A Radioactive Situation
Eric S. Margolis
Not so very long ago, open discussions of a possible Israeli or American attacks on Iran’s nuclear military and civilian infrastructure would have seemed beyond the realm of reality. But in today’s super-heated climate of hysteria and fearmongering over Iran’s nuclear program, talk of launching a war that could engulf the region and create an ecological catastrophe is considered matter of fact.
There is still no hard proof that Iran’s nuclear program is designed to produce nuclear arms. Tehran claims its program, the proudest emblem of national modernization, is entirely designed for energy generation as oil reserves are beginning to decline.

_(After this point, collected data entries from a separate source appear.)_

/-- R147: "exists r" of the rule has at most one answer, so the first entry that matches is the one given. -/
theorem rankOfWindow_eq_some (hT2 : tableT2 t) (hT3 : tableT3 t) {v : BitVec 11} (hr : t[r]? = some c)
    (hcv : BeginsWindow c v.toNat) : rankOfWindow t v = some r := by
  obtain ⟨hlt, rfl⟩ := List.getElem?_eq_some_iff.1 hr
  have hlen : ∀ k (hk : k < t.length), t[k].length.toNat ≤ Config.maxCodeLen :=
    fun k hk => (hT2 _ (List.getElem_mem hk)).2.1
  refine List.findIdx?_eq_some_iff_getElem.2 ⟨hlt, decide_eq_true hcv, fun k hk hkv => ?_⟩
  have hk' : k < t.length := hk.trans hlt
  have hapart := List.pairwise_iff_getElem.1 hT3 k r hk' hlt hk
  exact not_beginsWindow_of_apart hapart (hlen k hk') (hlen r hlt) (of_decide_eq_true hkv) hcv

/-! ### RANK_DEC -/

theorem windowOperand_toNat (data : BitVec 64) : (windowOperand data).toNat = data.toNat % 2 ^ 11 := by
  simp [windowOperand]

/-- R147 writes the window's first bits as a right shift. -/
theorem beginsWindow_windowOperand_iff (c : Code) (data : BitVec 64) :
    BeginsWindow c (windowOperand data).toNat ↔ (data.toNat % 2 ^ 11) >>> (11 - c.length.toNat) = c.pattern.toNat := by
  rw [BeginsWindow, windowOperand_toNat, Nat.shiftRight_eq_div_pow]

theorem exec_rankDec_of_some {data : BitVec 64} (h : rankOfWindow s.build.codeTable (windowOperand data) = some r) :
    exec (.rankDec data) s = .next (s.respond .ok true (rankDecResult (Build.code s.build r) r)) := by
  obtain ⟨hnone, -⟩ | ⟨r', hsome, hanswer⟩ := execRankDec_cases data s
  · exact absurd (h.symm.trans hnone) nofun
  · obtain rfl : r' = r := Option.some.inj (hsome.symm.trans h)
    exact hanswer

theorem exec_rankDec_of_none {data : BitVec 64} (h : rankOfWindow s.build.codeTable (windowOperand data) = none) :
    exec (.rankDec data) s = .next (s.raise .corruptStream) := by
  obtain ⟨-, hanswer⟩ | ⟨_, hsome, -⟩ := execRankDec_cases data s
  · exact hanswer
  · exact absurd (h.symm.trans hsome) nofun

/-- Settles O26: the entry that begins the window is the one found, and where none does, none is found. -/
theorem rankDecAnswersTheRank : Obligations.RankDecAnswersTheRank := by
  rintro s data ⟨hT1, hT2, hT3, -⟩
  refine ⟨fun r c hr hv => ?found, fun hv => ?noMatch⟩
  case found =>
    obtain ⟨hlt, rfl⟩ := List.getElem?_eq_some_iff.1 hr
    have hfound := rankOfWindow_eq_some hT2 hT3 hr ((beginsWindow_windowOperand_iff _ data).2 hv)
    rw [exec_rankDec_of_some hfound, code_eq_getElem s.build r hlt, rankDecResult_eq _ (hlt.trans_eq hT1)]
    rfl
  case noMatch =>
    refine exec_rankDec_of_none (rankOfWindow_eq_none_iff.2 fun c hc hcv => ?_)
    exact hv c hc ((beginsWindow_windowOperand_iff c data).1 hcv)

/-! ### The Kraft inequality -/

/-- The 11-bit windows that some code of the table begins. -/
def coveredWindows (t : List Code) : Finset Nat :=
  (Finset.range (2 ^ Config.maxCodeLen)).filter fun v => ∃ c ∈ t, BeginsWindow c v

theorem card_coveredWindows_le (t : List Code) : (coveredWindows t).card ≤ 2 ^ Config.maxCodeLen :=
  (Finset.card_filter_le _ _).trans_eq (Finset.card_range _)

/-- R142: a code of length L begins the 2^(11 - L) windows that fill it up to 11 bits. -/
theorem card_coveredWindows_singleton (hlen : c.length.toNat ≤ Config.maxCodeLen)
    (hpattern : c.pattern.toNat < 2 ^ c.length.toNat) :
    (coveredWindows [c]).card = 2 ^ (Config.maxCodeLen - c.length.toNat) := by
  have hpos : 0 < 2 ^ (Config.maxCodeLen - c.length.toNat) := Nat.two_pow_pos _
  have hfit : (c.pattern.toNat + 1) * 2 ^ (Config.maxCodeLen - c.length.toNat) ≤ 2 ^ Config.maxCodeLen :=
    calc (c.pattern.toNat + 1) * 2 ^ (Config.maxCodeLen - c.length.toNat)
      _ ≤ 2 ^ c.length.toNat * 2 ^ (Config.maxCodeLen - c.length.toNat) := Nat.mul_le_mul_right _ hpattern
      _ = 2 ^ Config.maxCodeLen := by rw [← Nat.pow_add, Nat.add_sub_cancel' hlen]
  have hrange : coveredWindows [c] = Finset.Ico (c.pattern.toNat * 2 ^ (Config.maxCodeLen - c.length.toNat))
      ((c.pattern.toNat + 1) * 2 ^ (Config.maxCodeLen - c.length.toNat)) := by
    ext v
    rw [Nat.succ_mul] at hfit ⊢
    simp only [coveredWindows, Finset.mem_filter, Finset.mem_range, List.mem_singleton, exists_eq_left, BeginsWindow,
      Nat.div_eq_iff hpos, Finset.mem_Ico]
    omega
  rw [hrange, Nat.card_Ico, Nat.succ_mul, Nat.add_sub_cancel_left]

theorem coveredWindows_cons (c : Code) (t : List Code) : coveredWindows (c :: t) = coveredWindows [c] ∪ coveredWindows t := by
  simp [coveredWindows, Finset.filter_or]

/-- R142: by T3 the windows that the codes of a table begin are disjoint, so their numbers add up to the Kraft sum. -/
theorem card_coveredWindows (hT2 : tableT2 t) (hT3 : tableT3 t) :
    (coveredWindows t).card = (t.map fun c => 2 ^ (Config.maxCodeLen - c.length.toNat)).sum := by
  induction t with
  | nil => simp [coveredWindows]
  | cons c t ih =>
    obtain ⟨⟨-, hlen, hpattern⟩, hT2'⟩ := List.forall_mem_cons.1 hT2
    obtain ⟨hapart, hT3'⟩ := List.pairwise_cons.1 hT3
    have hdisjoint : Disjoint (coveredWindows [c]) (coveredWindows t) := by
      refine Finset.disjoint_filter.2 fun v _ hcv ⟨d, hd, hdv⟩ => ?_
      obtain ⟨-, hlend, -⟩ := hT2' d hd
      simp only [List.mem_singleton, exists_eq_left] at hcv
      exact not_beginsWindow_of_apart (hapart d hd) hlen hlend hcv hdv
    rw [coveredWindows_cons, Finset.card_union_of_disjoint hdisjoint, card_coveredWindows_singleton hlen hpattern,
      ih hT2' hT3', List.map_cons, List.sum_cons]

U.S. intelligence and UN inspectors report that Iran is not working on nuclear weapons. But given that its neighbors possess such weapons, why wouldn’t it? Even Israel’s defense minister, Ehud Barak, wondered aloud why Iran would not seek such arms. The United States has recently aided India’s nuclear-weapons program.
Israeli Capabilities and Targets
Israel, according to former president Jimmy Carter, has some three hundred nuclear devices in its arsenal, capable of being delivered by medium-ranged ballistic missiles, submarine-launched cruise missiles and aircraft with standoff missiles. Two of Israel’s three German-supplied “Dolphin-class” submarines carrying nuclear-armed missiles are reportedly stationed off Iran’s coast, providing an invulnerable second-strike capability for the Jewish state. Any Iranian nuclear attack on Israel would result in Iran being vaporized.
Still, Israel’s right-wing Likud Party may actually intend to strike Iran’s nuclear facilities, just as Israel attacked Iraqi and Syrian nuclear facilities to preserve its Mideast nuclear monopoly. Whipping up a crisis over Iran also serves to deflect attention from the unresolved question of Palestine and from Israel’s growing social and economic problems.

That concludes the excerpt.